Task details =>
Line by line, reproduce exactly the beginning of the listing below, ending with the line that contains "hdr (hd.1 h))]" and adding nothing.

********************

/-- Each raw load: its value, the state beside the core, and the lines that an acquire leaves. -/
theorem load_loads {s : State} {h : Hdr} {fx : BitVec 1} {o : RI} (m : CcMay s h [(o.a, o.la)] [] 0) (hf : s.farClear = true) {i : Instr} {n : Nat} {w : Word}
    (hi : exec i s = ccLoad n h w fx o s) (ks : List Nat) (ha : (rawAddr s o).toNat % n = 0) (hk : s.coreKeys s.cur (rawAddr s o) n .r = .inl ks)
    (hp : s.anyPoison ks = false) :
    let drops := fx = 1 ∧ o.imm.extractLsb' 21 3 = 4
    let s0 := if drops then (s.l2Raw s.cur (rawAddr s o) ks).dropRemote s.me.cid else s.l2Raw s.cur (rawAddr s o) ks
    s0 = { s with l2 := s0.l2, oreqs := s0.oreqs } ∧ (drops → ∀ l ∈ s0.l2, l.dev.isSome = true → l.pid ≠ pidTag (s.ctx s.me.cid).pid) ∧
    ∃ (t : State) (v : Word), exec i s = .next t ∧ CcRan s t h [] s.me [] (s.me.pc + 8) s0 ∧ Wrote s.me (t.core s.cur) o.d v ∧
      ∀ j, j < 8 → v.extractLsb' (8 * j) 8 =
        if j < n then forwardByte (s.pendingOf s.cur) (rawAddr s o + BitVec.ofNat 64 j) (s.byte (ks.getD j 0)) else 0 := by
  intro drops s0
  have hd : (fx == 1 && scopeField o == 4) = true ↔ drops := by simp only [Bool.and_eq_true, beq_iff_eq]; exact Iff.rfl
  obtain ⟨l, hl⟩ := s.l2Raw_l2_only s.cur (rawAddr s o) ks
  refine ⟨?_, fun hdr l' hl' hs => ?_, ?_⟩
  · by_cases hdr : drops
    · simp only [s0, if_pos hdr, hl]; rfl
    · simp only [s0, if_neg hdr, hl]
  · simp only [s0, if_pos hdr, hl] at hl'
    exact State.dropRemote_tag { s with l2 := l } _ l' hl' hs
  · obtain ⟨t, hn, ran, hw⟩ := ccLoad_ran m hf n w fx ks ha hk hp
    have hs0 : s.loadSees (fx == 1 && scopeField o == 4) (rawAddr s o) ks = s0 := by
      unfold State.loadSees
      by_cases hdr : drops
      · simp only [s0]; rw [if_pos hdr, if_pos (hd.2 hdr)]
      · simp only [s0]; rw [if_neg hdr, if_neg (fun h => hdr (hd.1 h))]
    exact ⟨t, _, hi.trans hn, hs0 ▸ ran, hw, loadValue_byte hk⟩

/-- Each raw store is held. -/
theorem store_holds {s : State} {h : Hdr} {fx : BitVec 1} {o : RI} (m : CcMay s h [(o.a, o.la), (o.d, false)] [] 0) {i : Instr} {n : Nat} {w : Word}
    (hi : exec i s = ccStore n h w fx o s) (ks : List Nat) (ha : (rawAddr s o).toNat % n = 0) (hk : s.coreKeys s.cur (rawAddr s o) n .w = .inl ks) :
    Holds i h h 0 (.store (rawAddr s o) n (s.rdS o.d) ks) (if fx = 1 then some (o.imm.extractLsb' 21 3) else none) none 0 s := by
  refine .of_done (w2 := w) m rfl (fun s1 => ?_) hi
  have hfx : (if fx == 1 then some (scopeField o) else none) = (if fx = 1 then some (o.imm.extractLsb' 21 3) else none) := by
    simp only [beq_iff_eq]; rfl
  simp only [ha, hk, hfx, bne_self_eq_false, Bool.false_eq_true, if_false]
  rfl

/-- A raw access that is not aligned, or that R194 refuses, raises its fault. -/
theorem load_refused {s : State} {h : Hdr} {fx : BitVec 1} {o : RI} (m : CcMay s h [(o.a, o.la)] [] 0) {i : Instr} {n : Nat} {w : Word}
    (hi : exec i s = ccLoad n h w fx o s) :
    ((rawAddr s o).toNat % n ≠ 0 → Raises i h 0x07 (rawAddr s o) s) ∧
    ∀ f, (rawAddr s o).toNat % n = 0 → s.coreKeys s.cur (rawAddr s o) n .r = .inr f → Raises i h f (rawAddr s o) s :=
  ⟨fun ha => .of_body m rfl (fun _ _ => if_pos (by simpa using ha)) hi,
   fun f ha hk => .of_body m rfl (fun _ _ => by simp only [ha, hk, bne_self_eq_false, Bool.false_eq_true, if_false]) hi⟩
theorem store_refused {s : State} {h : Hdr} {fx : BitVec 1} {o : RI} (m : CcMay s h [(o.a, o.la), (o.d, false)] [] 0) {i : Instr} {n : Nat} {w : Word}
    (hi : exec i s = ccStore n h w fx o s) :
    ((rawAddr s o).toNat % n ≠ 0 → Raises i h 0x07 (rawAddr s o) s) ∧
    ∀ f, (rawAddr s o).toNat % n = 0 → s.coreKeys s.cur (rawAddr s o) n .w = .inr f → Raises i h f (rawAddr s o) s :=
  ⟨fun ha => .of_body m rfl (fun _ _ => if_pos (by simpa using ha)) hi,
   fun f ha hk => .of_body m rfl (fun _ _ => by simp only [ha, hk, bne_self_eq_false, Bool.false_eq_true, if_false]) hi⟩
/-- A tile task's raw access is refused by its windows alone. -/
theorem coreKeys_refused {s : State} {addr : Word} {n : Nat} {p : Perm} {f : BitVec 8} (hs : isSup s.cur = false) (hk : s.coreKeys s.cur addr n p = .inr f) :
    f = fRawWindow ∧ s.rawKeys s.me.cid addr n p = none := by
  unfold State.coreKeys at hk
  rw [hs] at hk
  simp only [Bool.false_eq_true, if_false] at hk
  split at hk
  case h_1 => cases hk
  case h_2 hr => injection hk with hk; exact ⟨hk.symm, hr⟩

/-- Settles O3: a load answers its bytes and leaves the rest, a store is held, and what R194 refuses faults with its address. -/
theorem rawAccesses : Obligations.RawAccesses := by
  unfold Obligations.RawAccesses
  refine ⟨fun h fx o s m hf => ?_, fun h fx o s m => ?_, fun s addr n p f => coreKeys_refused, fun h fx o s m => ?_, fun h fx o s m => ?_⟩
  · exact ⟨load_loads m hf (i := .ldb h fx o) rfl, load_loads m hf (i := .ldh h fx o) rfl, load_loads m hf (i := .ldw h fx o) rfl,
      load_loads m hf (i := .ldd h fx o) rfl⟩
  · exact ⟨store_holds m (i := .stb h fx o) rfl, store_holds m (i := .sth h fx o) rfl, store_holds m (i := .stw h fx o) rfl,
      store_holds m (i := .std h fx o) rfl⟩
  · exact ⟨load_refused m (i := .ldb h fx o) rfl, load_refused m (i := .ldh h fx o) rfl, load_refused m (i := .ldw h fx o) rfl,
      load_refused m (i := .ldd h fx o) rfl⟩
  · exact ⟨store_refused m (i := .stb h fx o) rfl, store_refused m (i := .sth h fx o) rfl, store_refused m (i := .stw h fx o) rfl,
      store_refused m (i := .std h fx o) rfl⟩

/-! ### Atomics (R328, R329) -/

/-- The effect of an atomic of `n` bytes with operands `x` and `y`. -/
def atomicBody (s : State) (w : Word) (o : RR) (op : AtomOp) (n : Nat) (x y e : Word) (s' : State) : Body :=
  if (s.rdS o.a).toNat % n != 0 then .fault fRawWindow (s.rdS o.a) else
  match remoteDev s (s.rdS o.c) with
  | some dev =>
    .done ((s'.ccHold e w 0 (if op == .swp && o.d == 0 then Act.rstore dev (s.rdS o.a) x else Act.ratomic dev op (s.rdS o.a) o.d x y (kNc o)) (kRel o) (kAcq o)).await o.d s'.placedId)
  | none =>
    match s.coreKeys s.cur (s.rdS o.a) n .atomic with
    | .inr f => .fault f (s.rdS o.a)
    | .inl ks => .done ((s'.ccHold e w 0 (.atomic op (s.rdS o.a) o.d x y (kNc o) ks) (kRel o) (kAcq o)).await o.d s'.placedId)

section
variable {s : State} {h : Hdr} {o : RR} {srcs : List (BitVec 6 × Bool)} {i : Instr} {w : Word} {op : AtomOp} {n : Nat} {x y : Word}

theorem remoteDev_none {c : Word} (hd : ¬(c.getLsbD 8 = true ∧ c.extractLsb' 0 8 ≠ s.conf.devnum)) : remoteDev s c = none :=
  if_neg (by simpa [Bool.and_eq_true, bne_iff_ne] using hd)
theorem remoteDev_some {c : Word} (hd : c.getLsbD 8 = true ∧ c.extractLsb' 0 8 ≠ s.conf.devnum) : remoteDev s c = some (c.extractLsb' 0 8) :=
  if_pos (by simpa [Bool.and_eq_true, bne_iff_ne] using hd)

/-- An atomic of this device is held, or refused. -/
theorem atomic_held (m : CcMay s h srcs [] 0) (hi : exec i s = ccWord h w srcs [] (atomicBody s w o op n x y) s) :
    ((s.rdS o.a).toNat % n ≠ 0 → Raises i h 0x07 (s.rdS o.a) s) ∧
    (∀ ks, (s.rdS o.a).toNat % n = 0 → ¬((s.rdS o.c).getLsbD 8 = true ∧ (s.rdS o.c).extractLsb' 0 8 ≠ s.conf.devnum) →
      s.coreKeys s.cur (s.rdS o.a) n .atomic = .inl ks → Holds i h h 0 (.atomic op (s.rdS o.a) o.d x y (kNc o) ks) (kRel o) (kAcq o) o.d s) ∧
    ∀ f, (s.rdS o.a).toNat % n = 0 → ¬((s.rdS o.c).getLsbD 8 = true ∧ (s.rdS o.c).extractLsb' 0 8 ≠ s.conf.devnum) →
      s.coreKeys s.cur (s.rdS o.a) n .atomic = .inr f → Raises i h f (s.rdS o.a) s := by
  refine ⟨fun ha => .of_body m rfl (fun _ _ => if_pos (by simpa using ha)) hi, fun ks ha hd hk => .of_done (w2 := w) m rfl (fun _ => ?_) hi,
    fun f ha hd hk => .of_body m rfl (fun _ _ => ?_) hi⟩
  all_goals
    unfold atomicBody
    simp only [ha, bne_self_eq_false, Bool.false_eq_true, if_false, remoteDev_none hd, hk]
/-- An atomic that C sends away is held as an access of that device. -/
theorem atomic_sent (m : CcMay s h srcs [] 0) (hi : exec i s = ccWord h w srcs [] (atomicBody s w o op n x y) s) (ha : (s.rdS o.a).toNat % n = 0)
    (hd : (s.rdS o.c).getLsbD 8 = true ∧ (s.rdS o.c).extractLsb' 0 8 ≠ s.conf.devnum) :
    Holds i h h 0 (if op == .swp && o.d == 0 then .rstore ((s.rdS o.c).extractLsb' 0 8) (s.rdS o.a) x
      else .ratomic ((s.rdS o.c).extractLsb' 0 8) op (s.rdS o.a) o.d x y (kNc o)) (kRel o) (kAcq o) o.d s :=
  .of_done (w2 := w) m rfl (fun _ => by
    unfold atomicBody
    simp only [ha, bne_self_eq_false, Bool.false_eq_true, if_false, remoteDev_some hd]) hi
end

********************

Task output =>
/-- Each raw load: its value, the state beside the core, and the lines that an acquire leaves. -/
theorem load_loads {s : State} {h : Hdr} {fx : BitVec 1} {o : RI} (m : CcMay s h [(o.a, o.la)] [] 0) (hf : s.farClear = true) {i : Instr} {n : Nat} {w : Word}
    (hi : exec i s = ccLoad n h w fx o s) (ks : List Nat) (ha : (rawAddr s o).toNat % n = 0) (hk : s.coreKeys s.cur (rawAddr s o) n .r = .inl ks)
    (hp : s.anyPoison ks = false) :
    let drops := fx = 1 ∧ o.imm.extractLsb' 21 3 = 4
    let s0 := if drops then (s.l2Raw s.cur (rawAddr s o) ks).dropRemote s.me.cid else s.l2Raw s.cur (rawAddr s o) ks
    s0 = { s with l2 := s0.l2, oreqs := s0.oreqs } ∧ (drops → ∀ l ∈ s0.l2, l.dev.isSome = true → l.pid ≠ pidTag (s.ctx s.me.cid).pid) ∧
    ∃ (t : State) (v : Word), exec i s = .next t ∧ CcRan s t h [] s.me [] (s.me.pc + 8) s0 ∧ Wrote s.me (t.core s.cur) o.d v ∧
      ∀ j, j < 8 → v.extractLsb' (8 * j) 8 =
        if j < n then forwardByte (s.pendingOf s.cur) (rawAddr s o + BitVec.ofNat 64 j) (s.byte (ks.getD j 0)) else 0 := by
  intro drops s0
  have hd : (fx == 1 && scopeField o == 4) = true ↔ drops := by simp only [Bool.and_eq_true, beq_iff_eq]; exact Iff.rfl
  obtain ⟨l, hl⟩ := s.l2Raw_l2_only s.cur (rawAddr s o) ks
  refine ⟨?_, fun hdr l' hl' hs => ?_, ?_⟩
  · by_cases hdr : drops
    · simp only [s0, if_pos hdr, hl]; rfl
    · simp only [s0, if_neg hdr, hl]
  · simp only [s0, if_pos hdr, hl] at hl'
    exact State.dropRemote_tag { s with l2 := l } _ l' hl' hs
  · obtain ⟨t, hn, ran, hw⟩ := ccLoad_ran m hf n w fx ks ha hk hp
    have hs0 : s.loadSees (fx == 1 && scopeField o == 4) (rawAddr s o) ks = s0 := by
      unfold State.loadSees
      by_cases hdr : drops
      · simp only [s0]; rw [if_pos hdr, if_pos (hd.2 hdr)]
      · simp only [s0]; rw [if_neg hdr, if_neg (fun h => hdr (hd.1 h))]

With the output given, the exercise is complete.